The code of humor in his paintings sometimes reminds me of a ploy that crossword puzzle designers use; a clue is purposely embedded with a pretentious diversion when the answer is straight out of Looney Toons. 23 across, Q: Fictional Hunter? A: Fudd. Steve’s paintings are as likely to be inhabited by Orion as Elmer Fudd occupying the same square foot of copper, in pursuit of the same Q: Fictional Lagomorph?… A: Rabbit. The rabbit is as likely to be Bugs as the humble hare from Albrecht Dürer.
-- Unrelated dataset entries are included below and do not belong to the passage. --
/-- The bound at this moment (R464, R484). -/
def tbBoundNow (s : State) : Option Nat :=
  match s.tb.b0 with
  | none => none
  | some b =>
    if s.tb.intOsc then some (b + 20 + (s.tb.cyc - s.tb.t0) * 20000000 / cycSec)
    else if s.tb.ppsLost then some (b + tbGrowth s (s.tb.cyc - s.tb.t0)) else some b

/-- TBU_BOUND as it reads: saturating, all ones while unknown. -/
def tbBoundReg (s : State) : Nat := match s.tb.bound with | none => 0xFFFFFFFF | some b => satU 32 b

/-- The bound is known and below a number of ns. -/
def boundBelow (s : State) (n : Nat) : Bool := match s.tb.bound with | none => false | some b => decide (b < n)

/-- A threshold written above its maximum acts as the maximum (R465). -/
def tbThr (s : State) (hi lo cap : Nat) : Nat := min cap (s.fld Ad.TBU_QTHR hi lo)

/-- LOCKED_NS in force. -/
def lockedNs (s : State) : Nat := tbThr s 7 0 100

/-- A field of at least 1: 0 acts as 1. -/
def atLeast1 (n : Nat) : Nat := max 1 n

/-- The quality class of Table 12-3: the first row that applies. -/
def tbClass (s : State) : Nat :=
  if s.tb.intOsc then 3
  else if s.tb.resumed then 4
  else if atLeast1 (s.fld Ad.TBU_SRV_CFG 15 8) ≤ s.tb.lock ∧ !s.tb.slew ∧ !s.tb.ppsLost ∧ !s.tb.back then 0
  else if boundBelow s (tbThr s 17 8 1000 * 1000) then 1
  else if boundBelow s (tbThr s 27 18 1000 * 1000000) then 2
  else 3

/-- The class re-evaluated: at a change TBU_EVT.QUALITY sets, and entry to Q3 raises TBU_Q3 (R466, R486). While a change that an
edge causes waits for its 2 µs, it waits with it. (DEDUCED, log 65.) -/
def tbReclass (s : State) : State :=
  let q := tbClass s
  if q = s.tb.q ∨ s.tb.qAt.isSome then s
  else
    let s1 := sqEvt (s.setTb { s.tb with q := q }) Ad.TBU_EVT 1
    if q = 3 then raise s1 27 (tbBoundReg s1) else s1

/-- The class that an edge causes, 2 µs (308 TB cycles) after the edge at cycle `c` (R466). -/
def edgeClass (s : State) (c : Nat) : State :=
  if c + 308 ≤ s.tb.cyc then tbReclass s else s.setTb { s.tb with qAt := some (c + 308) }

/-- The 2 µs after an edge have passed. -/
def classDue (s : State) : State :=
  match s.tb.qAt with
  | none => s
  | some c => if c ≤ s.tb.cyc then tbReclass (s.setTb { s.tb with qAt := none }) else s

/-- The 1 ms recomputation of the bound. (DESIGN CHOICE, log 36.) -/
def boundRecompute (s : State) : State := tbReclass (s.setTb { s.tb with bound := tbBoundNow s })

/-- The bound set at an accepted edge, with the count of LOCK_N (R464, Table 12-3). -/
def setB0 (s : State) (b cyc : Nat) : State :=
  s.setTb { s.tb with
    b0 := some b, bound := some b, t0 := cyc
    lock := if b < lockedNs s then min 255 (s.tb.lock + 1) else 0 }
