/-- An agent is declared unresponsive (R244). -/
def declare (s : State) (a : Nat) (surprise : Bool) : State :=
  match findAgent s a with
  | none => s
  | some r =>
    if unresp s a then s
    else
      let s1 := s.setRegBit (Ad.HA_UNRESP (a / 32)) (a % 32)
      let s2 := s1.setReg Ad.HA_LAST_UNRESP (w32 (b2n surprise * 4096 + r.port % 16 * 256 + a))
      let mine (m : ReqMsg) (w : Option Ag0Who) : Bool := w.isNone && m.src == a
      let gone := s2.ha.wait.filter (fun q => mine q.m q.who)
      let owed := s2.ha.trks.filter (fun t => mine t.r.m t.r.who && t.r.owed)
      let s3 := owed.foldl freeOwed (gone.foldl (fun s q => freeReq s q.port q.m q.dat) s2)
      let s4 := { s3 with
        ha := { s3.ha with
          resv := s3.ha.resv.filter (fun x => x.agent != a)
          wait := s3.ha.wait.filter (fun q => !mine q.m q.who)
          trks := s3.ha.trks.filter (fun (t : Trk) => !mine t.r.m t.r.who || t.ph == TrkPh.active || t.ph == TrkPh.evb)
          poison := s3.ha.poison ++ [(a, [])] }
        lnk := { s3.lnk with tx := s3.lnk.tx.filter (fun m => m.agent != a) } }
      let s5 := s4.ha.trks.foldl (dropSnoops a) s4
      let s6 := s5.ha.binv.foldl (dropBinv a) s5
      let s7 := raise (sqEvt s6 Ad.HA_EVT 1) 10 (r.port % 16 * 256 + a)
      let s8 := (boundTenants s7 a).foldl (fun s t => tenantNotice s t 1 a 0 0) s7
      if surprise then s8 else hubReq s8 r.port (2 ^ r.index)

/-- The entries for which a lost agent is recorded as owner, those of the eviction buffer not yet snooped among them (R233). -/
def ownedBy (s : State) (a : Nat) : List DirE :=
  (s.ha.sf ++ ((evbEntries s).filter (fun b => !b.sent)).map BInv.e).filter (fun e => e.owned && e.owner == a)

/-- The poison sweep of a lost agent ends (R245, R246): its lines marked, its bits cleared, KIND 2 notices sent. It cannot end
while a transaction on one of its lines is active. -/
def poisonSweepDone (s : State) (a : Nat) : State :=
  if !(s.ha.poison.any (fun p => p.1 == a)) ∨ (ownedBy s a).any (fun e => lineActive s e.pa) then s
  else
    let done := ((s.ha.poison.find? (fun p => p.1 == a)).map (·.2)).getD []
    let s1 := (ownedBy s a).foldl (fun s e => if done.contains (e.tenant, e.line) then s else ownerLost s e) s
    let all := s1.ha.sf ++ ((evbEntries s1).filter (fun b => !b.sent)).map BInv.e
    let s2 := all.foldl (fun s e => if recorded s1 e a then dirPut s (delHolder s1 e a) else s) s1
    let l := ((s2.ha.poison.find? (fun p => p.1 == a)).map (·.2)).getD []
    let s3 := { s2 with ha := { s2.ha with poison := s2.ha.poison.filter (fun p => p.1 != a) } }
    let ts := (l.map (·.1)).eraseDups
    let s4 := ts.foldl (fun s t =>
      let q := (l.filter (fun x => x.1 == t)).map (·.2)
      tenantNotice s t 2 a (satU 32 q.length) (q.foldl min (2 ^ 32 - 1))) s3
    sqEvt s4 Ad.HA_EVT 16

/-- A snoop response from an agent (R219, R248, R249). -/
def snoopResponse (s : State) (a sid : Nat) (r : SnpAns) : State :=
  let chk (k : SnpKind) (ow : Bool) : State :=
    if ansOk k ow r then
      takeAnswer (match r with | .data _ _ => pcu 0x14 a 1 s | .poison _ _ => pcu 0x14 a 1 s | .ack _ => s) a sid r
    else declare s a false
  match s.ha.trks.find? (fun t => t.id == sid && t.snps.any (fun x => x.1 == a && x.2.2.isNone)) with
  | some t =>
    let k := ((t.snps.find? (fun x => x.1 == a)).map (·.2.1)).getD .invalidate
    chk k ((dirAt s t.pa).any (fun e => e.st == .ow && e.owner == a))
  | none =>
    match s.ha.binv.find? (fun b => b.sid == sid && b.ans.any (fun x => x.1 == a && x.2.isNone)) with
    | some b => chk .invalidate (b.e.st == .ow && b.e.owner == a)
    | none =>
      haProto s (((findAgent s a).map AgentRec.port).getD 0) a (match r with | .ack _ => 0x22 | .data _ _ => 0x20 | .poison _ _ => 0x21) 1

end Sys2Proof.Machine
end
There you go, a Dürer Hare and Elmer Fudd.

The warped chronology in Steve’s paintings seems more stylistically consistent with the 1930’s, 40’s, and 50’s, with the vintage feeling old gazettes, book illustrations, globes, and ornaments as the narrative elements. The painting’s theme would never be futuristic unless, of course, it was anachronistically done, if he had incorporated a depiction of a Buck Rogers spaceship or a Theramin from Sci-Fi movie, into the composition.

The style and flavor of his paintings, especially as they were exhibited in the context of other parts of the Williams College Museum of Art’s collection, at times invoke the feeling that they had been painted at the very same time as a small Grant Wood exhibited in one of the other galleries, where a vintage 1930’s car speeds up a hill, and is about to collide with a 30’s truck coming up the other side of the hill. It’s down-to-earth Great Plains anecdote, as unique to the Midwest, like Steve’s work? Who knows. But It would be very easy to imagine just such a Woodian icon painted into the rest of one of Steve’s hermetic time capsules.

Steve Levin, Willow Weep For Me, oil on copper, 2007
Steve Levin, Willow Weep For Me, oil on copper, 2007

1 thought on “Steve Levin, Recent Work, Williams College Museum of Art. Winter and Spring 2011

  1. I saw this room full of paintings by Steve (& photo-collages by Aida) some weeks ago. Took a long slow walk to take them all in-whew! Its a remarkable group. Teeming with life, but as still as the stillest still-life. Loved the reviewer’s evocation of Spike Jones. I’d add Hieronymous Bosch after a day at the thrift shop, as well. A feast for the eyes!